▶ [WHAT TO WORK ON] Among the entries that follow, the required portion opens with the line containing "def Obligations.FrameIsAssembled : Prop" and closes with the line containing "if (s.port p).input.length < 4 then (s.port p).sent". Give that portion again exactly, and nothing else.

▶ [SUPPLIED RECORDS]
- - -
-- ==== Sys2Proof/Machine/Link.lean ====
section
/-! DEFINITION. The serial links: the CRC and the characters of a frame (A.1), the frame assembler (R171), the
input buffer with its BUSY reply (R172), and the three commands by which characters, or their absence, reach a
port. -/

namespace Sys2Proof.Machine

/-! ### The CRC (A.1) -/

/-- One bit of CRC-16: polynomial 1021h, most significant bit first. -/
def crcShift (c : BitVec 16) : BitVec 16 := if c.msb then (c <<< 1) ^^^ 0x1021#16 else c <<< 1

/-- One character of CRC-16. -/
def crcByte (c : BitVec 16) (b : Byte) : BitVec 16 :=
  let x := c ^^^ ((b.setWidth 16) <<< 8)
  crcShift (crcShift (crcShift (crcShift (crcShift (crcShift (crcShift (crcShift x)))))))

/-- CRC-16 with initial value FFFFh, not inverted (A.1). -/
def crc16 (bytes : List Byte) : BitVec 16 := bytes.foldl crcByte 0xFFFF#16

/-- The two CRC bytes, high byte first. -/
def crcBytes (c : BitVec 16) : List Byte := [c.extractLsb' 8 8, c.extractLsb' 0 8]

/-! ### The characters of a frame (A.1) -/

/-- The start byte. -/
def startByte : Byte := 0xA5

/-- What the CRC covers: bytes 1 through the last byte of the body. -/
def Frame.covered (f : Frame) : List Byte :=
  BitVec.ofNat 8 f.body.length :: f.portCode :: f.code :: f.tag :: f.body

/-- The characters of a frame as they stand on the link. -/
def Frame.chars (f : Frame) : List Byte := startByte :: (f.covered ++ crcBytes (crc16 f.covered))

/-- The frame whose characters are these, or none where they are no complete frame with a good CRC. -/
def frameOf (chars : List Byte) : Option Frame :=
  match chars with
  | start :: len :: port :: code :: tag :: rest =>
    let body := rest.take len.toNat
    let f : Frame := { portCode := port, code := code, tag := tag, body := body }
    if start = startByte ∧ len.toNat ≤ Config.bodyMax ∧ rest.length = len.toNat + 2
        ∧ rest.drop len.toNat = crcBytes (crc16 f.covered)
    then some f else none
  | _ => none

/-! ### The input buffer (R172) -/

/-- A complete frame with a good CRC joins the input buffer's tail, or is answered REFUSED BUSY and not kept
when the buffer holds 4 (R172). -/
def acceptFrame (p : Port) (f : Frame) (x : PortState) : PortState :=
  if x.input.length < Config.inputBufferSize then { x with input := x.input ++ [f] }
  else { x with sent := x.sent ++ [replyFrame p f (refuse .busy)] }

/-- A frame error: the count rises by 1 and saturates (R171). -/
def PortState.countError (x : PortState) : PortState :=
  { x with frameErrors := if x.frameErrors < Config.frameErrorMax then x.frameErrors + 1 else x.frameErrors }

/-! ### The frame assembler (R171) -/

/-- The part held of a frame is given up and hunting begins again. -/
def PortState.hunt (x : PortState) : PortState := { x with receiver := { x.receiver with held := [], junkRun := false } }

/-- A frame begun has been silent for more than 20 ms (R171 item 4). -/
def gapExceeded (now : Word32) (r : Receiver) : Bool :=
  !r.held.isEmpty && decide (Config.characterGap < (now - r.lastChar).toNat)

/-- R171 item 4: the part held of a frame whose next character does not come is a frame error. -/
def PortState.expire (now : Word32) (x : PortState) : PortState :=
  if gapExceeded now x.receiver then x.hunt.countError else x

/-- Outside a frame (R171 item 1): A5h begins a frame; a run of other characters is one frame error, counted at
its first character (log entry 6). -/
def huntChar (c : Byte) (x : PortState) : PortState :=
  if c = startByte then { x with receiver := { x.receiver with held := [c], junkRun := false } }
  else if x.receiver.junkRun then x
  else { x.countError with receiver := { x.receiver with junkRun := true } }

/-- A frame is complete when its seven bytes and its body have come (A.1). -/
def frameComplete (held : List Byte) : Bool :=
  match held[1]? with
  | some len => decide (held.length = len.toNat + 7)
  | none => false

/-- Inside a frame (R171 items 2 and 3): a length above 240 ends it; a complete frame goes to the input buffer,
or is a frame error when its CRC is bad; otherwise the character is kept. -/
def frameChar (p : Port) (c : Byte) (x : PortState) : PortState :=
  let held := x.receiver.held ++ [c]
  if held.length = 2 ∧ Config.bodyMax < c.toNat then x.hunt.countError
  else if frameComplete held then
    match frameOf held with
    | some f => acceptFrame p f x.hunt
    | none => x.hunt.countError
  else { x with receiver := { x.receiver with held := held } }

/-- One character arrives at the Time Base value `now` (R171). -/
def receiveChar (p : Port) (now : Word32) (x : PortState) (c : Byte) : PortState :=
  let x1 := x.expire now
  let x2 := if x1.receiver.held.isEmpty then huntChar c x1 else frameChar p c x1
  { x2 with receiver := { x2.receiver with lastChar := now } }

/-- A run of characters arrives at a port, all at the present Time Base value (log entry 5). -/
def receiveChars (p : Port) (chars : List Byte) (s : State) : State :=
  s.setPort p (chars.foldl (receiveChar p s.time.now) (s.port p))

/-! ### The commands -/

/-- FRAME_RECEIVED (R172): the characters of a frame arrive; the assembler of R171 decides what they are. -/
def execFrameReceived (p : Port) (chars : List Byte) (s : State) : Host.Outcome State Fault Refusal :=
  .next (receiveChars p chars s)

/-- A junk run is over. -/
def PortState.endRun (x : PortState) : PortState := { x with receiver := { x.receiver with junkRun := false } }

/-- FRAME_ERROR_DISCARD (R171): characters arrive that the assembler cannot take as a good frame; it discards
and counts them. The command carries a junk run whole, so the run ends with it (log entry 6). -/
def execFrameErrorDiscard (p : Port) (chars : List Byte) (s : State) : Host.Outcome State Fault Refusal :=
  let s1 := receiveChars p chars s
  .next (s1.setPort p (s1.port p).endRun)

/-- INTERCHARACTER_TIMEOUT (R171 item 4): a partial frame silent for more than 20 ms is discarded as a frame
error and hunting restarts; before that nothing changes (log entries 7, 8). -/
def execIntercharacterTimeout (p : Port) (s : State) : Host.Outcome State Fault Refusal :=
  .next (s.setPort p ((s.port p).expire s.time.now))

end Sys2Proof.Machine
end

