-- ==== Sys2Proof/Machine/Spray.lean ====
section
/-! DEFINITION. Chapter 5's commands that reach the bar and the Pretreat station together: BAR IN POSITION, BAR
FAULT, BAR CLEAR, the spray settings and READ SPRAY BAR. -/

namespace Sys2Proof.Machine

/-- The unit a plan was made for. -/
def SprayPlan.unit (p : SprayPlan) : UnitNo := p.tag.unit

/-- The sequence ends with the bar parked (R89). -/
def sequenceParked (p : SprayPlan) (s : State) : State :=
  let s1 := s.setBar { s.bar.park with plan := none }
  let s2 := pretreatRelease (setUnitState p.unit .pretreated s1)
  completeQuiesce .pretreat (postPretreated p.unit s2)

/-- The bar becomes PARKED with no sequence ended: a waiting plan's first move follows at once (R86). -/
def Bar.parkAndGo (b : Bar) : Bar := if b.planWaiting then b.park.firstMove else b.park

/-- BAR IN POSITION by R86's table. -/
def barInPosition (s : State) : State :=
  match s.bar.state with
  | .moving =>
    match s.bar.target with
    | some (.band _) => s.setBar (s.bar.startSweep s.time.now)
    | some .home =>
      match s.bar.plan with
      | some p => if s.bar.planWaiting then s.setBar s.bar.parkAndGo else sequenceParked p s
      | none => s.setBar s.bar.parkAndGo
    | none => s
  | .faulted =>
    if s.bar.clearPending then
      let s1 := s.setBar { s.bar.park with clearPending := false }
      if s1.pretreat.state = .barFault then pretreatStartTest s1 else s1
    else s
  | .parked | .sweeping | .centring => s

/-- BAR_IN_POSITION (R86). -/
def execBarInPosition (s : State) : Host.Outcome State Fault Refusal := .next (barInPosition s)

/-- A sequence ends by a bar fault (R91 steps 1 to 4). Where the plan waited for the bar to park, band and sweeps
done are none. -/
def sequenceFaulted (p : SprayPlan) (s : State) : State :=
  let was := s.bar
  let s1 := s.setBar was.fail
  let s2 := setUnitState p.unit .pretreated (noteFault p.unit .pretreatFault s1)
  let s3 := completeQuiesce .pretreat (pretreatRelease s2)
  post .load
    (.barFault (some p.tag) was.state (if was.planWaiting then none else was.band)
      (if was.planWaiting then none else some was.sweepsDone)) s3

/-- BAR FAULT is posted with no unit; band and sweeps done are none (R91, log entry 18). -/
def postBareFault (st : BarState) (s : State) : State := post .load (.barFault none st none none) s

/-- A fault that ends no sequence: the bar is FAULTED, and a unit held in LOW FLUID is held in BAR FAULT (R91, R75). -/
def bareFault (s : State) : State :=
  let st := s.bar.state
  let s1 := s.setBar s.bar.fail
  let s2 := if s1.pretreat.state = .lowFluid then setPretreatState .barFault s1.pretreat.plan s1 else s1
  postBareFault st s2

/-- BAR FAULT by R91's table. -/
def barFault (s : State) : State :=
  match s.bar.state with
  | .faulted =>
    if s.bar.clearPending then
      postBareFault .faulted (s.setBar { s.bar with clearPending := false, target := none })
    else s
  | .parked => bareFault s
  | .moving | .sweeping | .centring =>
    match s.bar.plan with
    | some p => sequenceFaulted p s
    | none => bareFault s

/-- BAR_FAULT (R91). -/
def execBarFault (s : State) : Host.Outcome State Fault Refusal := .next (barFault s)

/-- BAR CLEAR by R92's table. -/
def barClear : Handler := fun _ _ s =>
  match s.bar.state with
  | .faulted =>
    if s.bar.clearPending then (.condition .already [], s)
    else (.done [], s.setBar { s.bar with clearPending := true, target := some .home })
  | .parked | .moving | .sweeping | .centring => (refuse .state, s)

/-- BAR_CLEAR (R92). -/
def execBarClear (p : Port) (s : State) : Host.Outcome State Fault Refusal := serve .barClear barClear p s

/-- The five settings a WRITE SPRAY SETTINGS body carries (A.7). -/
def settingsOf (body : List Byte) : Option SpraySettings :=
  match body with
  | [t1, t0, a, h1, h0, p, d] =>
    some { sweepTime := number2 t1 t0, amplitude := a.toNat, halfPeriod := number2 h1 h0
           passCapacity := p.toNat, minDose := d.toNat }
  | _ => none

/-- The ranges of the spray settings (R81, R82). -/
def SpraySettings.inRange (x : SpraySettings) : Bool :=
  decide (200 ≤ x.sweepTime) && decide (x.sweepTime ≤ 2000) && decide (x.sweepTime % 10 = 0)
    && decide (x.amplitude ≤ 7) && decide (50 ≤ x.halfPeriod) && decide (x.halfPeriod ≤ 400)
    && decide (20 ≤ x.passCapacity) && decide (x.passCapacity ≤ 200) && decide (x.minDose ≤ 100)

/-- A dither-off write: amplitude 0 and every other setting as in force (R82). -/
def ditherOffWrite (inForce x : SpraySettings) : Bool :=
  decide (x.amplitude = 0) && decide (x.sweepTime = inForce.sweepTime) && decide (x.halfPeriod = inForce.halfPeriod)
    && decide (x.passCapacity = inForce.passCapacity) && decide (x.minDose = inForce.minDose)

/-- The dither-off write's effect on a dithered sweep in progress: the sweep ends at the first crossing that
follows the write (R83). The first such write of a sweep decides (log entry 21). -/
def Bar.ditherOff (w : Nat) (b : Bar) : Bar :=
  let b1 := { b with settings := { b.settings with amplitude := 0 } }
  if b.state = .sweeping ∧ b.dithering = true then { b1 with ditherOffAt := b.ditherOffAt.orElse fun _ => some w }
  else b1

/-- WRITE SPRAY SETTINGS (R82, R83). -/
def writeSpraySettings : Handler := fun _ body s =>
  match settingsOf body with
  | none => (refuse .badLength, s)
  | some x =>
    if !x.inRange then (refuse .badField, s)
    else if ditherOffWrite s.bar.settings x then
      (.done [], s.setBar (s.bar.ditherOff (elapsedSince s s.bar.sweepStart)))
    else if s.pretreat.quiesce ≠ .quiesced then (refuse .notQuiesced, s)
    else (.done [], s.setBar { s.bar with settings := x })

/-- WRITE_SPRAY_SETTINGS (R82). -/
def execWriteSpraySettings (p : Port) (s : State) : Host.Outcome State Fault Refusal :=
  serve .writeSpraySettings writeSpraySettings p s

/-- The target READ SPRAY BAR reports: while MOVING (R84). -/
def Bar.reportedTarget (b : Bar) : Option Target := if b.state = .moving then b.target else none

/-- READ SPRAY BAR (R84, A.7). -/
def readSprayBar : Handler := fun _ _ s =>
  let b := s.bar
  let x := b.settings
  let results :=
    bytes2 x.sweepTime ++ bytes1 x.amplitude ++ bytes2 x.halfPeriod ++ bytes1 x.passCapacity ++ bytes1 x.minDose
      ++ bytes1 b.state.code ++ orNone 1 (fun t => bytes1 t.code) b.reportedTarget
      ++ orNone 2 (fun p => tagBytes p.tag) b.plan ++ bytes1 (yesNoCode b.planWaiting) ++ orNone 1 bytes1 b.band
      ++ bytes1 b.sweepsDone ++ bytes1 b.nextDirection.code ++ bytes1 (yesNoCode b.dithering)
      ++ bytes1 (yesNoCode b.clearPending)
  (.done results, s)

/-- READ_SPRAY_BAR (R84). -/
def execReadSprayBar (p : Port) (s : State) : Host.Outcome State Fault Refusal := serve .readSprayBar readSprayBar p s

end Sys2Proof.Machine
end

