/-- Every step keeps the tunnel's invariant: at most 10 in the queue and 16 in the exit list, every zone record and
the profile in range, an OVERTEMP or LAPSED zone at duty 0, the ready run at 8 exactly with TUNNEL READY.
Every step keeps the Tunnel station following the entry test: it has a held unit exactly while it is not IDLE, and is
then in TRANSFER WAIT exactly when it is RUNNING, TUNNEL READY is set, the queue holds fewer than 10 and the exit list
fewer than 16, else INHIBITED. -/
def Obligations.TunnelInvariantKept : Prop :=
  (∀ s t : State, s.tunnelSound → step s = .next t → t.tunnelSound)
    ∧ ∀ s t : State, s.transferFollows → step s = .next t → t.transferFollows

/-- Every step keeps each of these ranges: the ports' buffers, queues and counts (4 frames, 16 notices, 65535 errors);
exposure, required exposure and scorch limit of every unit (65535); the line tables, the reservoir and the swath
pipeline; generations and the sequence counter (never 0) with scrap counts (255); at most 16 artworks staged; at most
3 swath numbers terminated, with the orders in flight; a line's good plus in-flight within its quantity, its in-flight
count its units in use; an artwork's reference count its lines, within 384. -/
def Obligations.BoundsKept : Prop :=
  (∀ s t : State, s.portsBounded → step s = .next t → t.portsBounded)
    ∧ (∀ s t : State, s.exposuresBounded → step s = .next t → t.exposuresBounded)
    ∧ (∀ s t : State, s.tablesInRange → step s = .next t → t.tablesInRange)
    ∧ (∀ s t : State, s.countersInRange → step s = .next t → t.countersInRange)
    ∧ (∀ s t : State, stagedCount s ≤ 16 → step s = .next t → stagedCount t ≤ 16)
    ∧ (∀ s t : State, s.pipelineSound → step s = .next t → t.pipelineSound)
    ∧ (∀ s t : State, s.countsAgree → step s = .next t → t.countsAgree)

/-- Every step keeps the Active Order List: every ACTIVE order once, no other, sorted by priority and sequence. -/
def Obligations.ActiveOrderListKept : Prop := ∀ s t : State, s.activeListed → step s = .next t → t.activeListed

/-! ### Frames and ports -/

/-- The characters of any frame with a body of at most 240 bytes, arriving while the port hunts, are assembled into
exactly that frame: it joins the input buffer, or is answered REFUSED BUSY when the buffer holds 4; nothing else
changes but the receiver, which hunts again.
The model's choices: the characters' one arrival time (log entry 5), BUSY sent as the frame arrives, ahead of the replies of the frames that wait
(log entry 30). -/
def Obligations.FrameIsAssembled : Prop :=
  ∀ (s : State) (p : Port) (f : Frame), f.body.length ≤ 240 → (s.port p).receiver.held = [] →
    exec (.frameReceived p f.chars) s = .next (s.setPort p
      { s.port p with
        input := if (s.port p).input.length < 4 then (s.port p).input ++ [f] else (s.port p).input
        sent :=
          if (s.port p).input.length < 4 then (s.port p).sent
          else (s.port p).sent ++ [replyFrame p f (.refused .busy [])]
        receiver := { held := [], junkRun := false, lastChar := s.time.now } })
- - -
▶ [RESULT OF THE TASK]
def Obligations.FrameIsAssembled : Prop :=
  ∀ (s : State) (p : Port) (f : Frame), f.body.length ≤ 240 → (s.port p).receiver.held = [] →
    exec (.frameReceived p f.chars) s = .next (s.setPort p
      { s.port p with
        input := if (s.port p).input.length < 4 then (s.port p).input ++ [f] else (s.port p).input
        sent :=
          if (s.port p).input.length < 4 then (s.port p).sent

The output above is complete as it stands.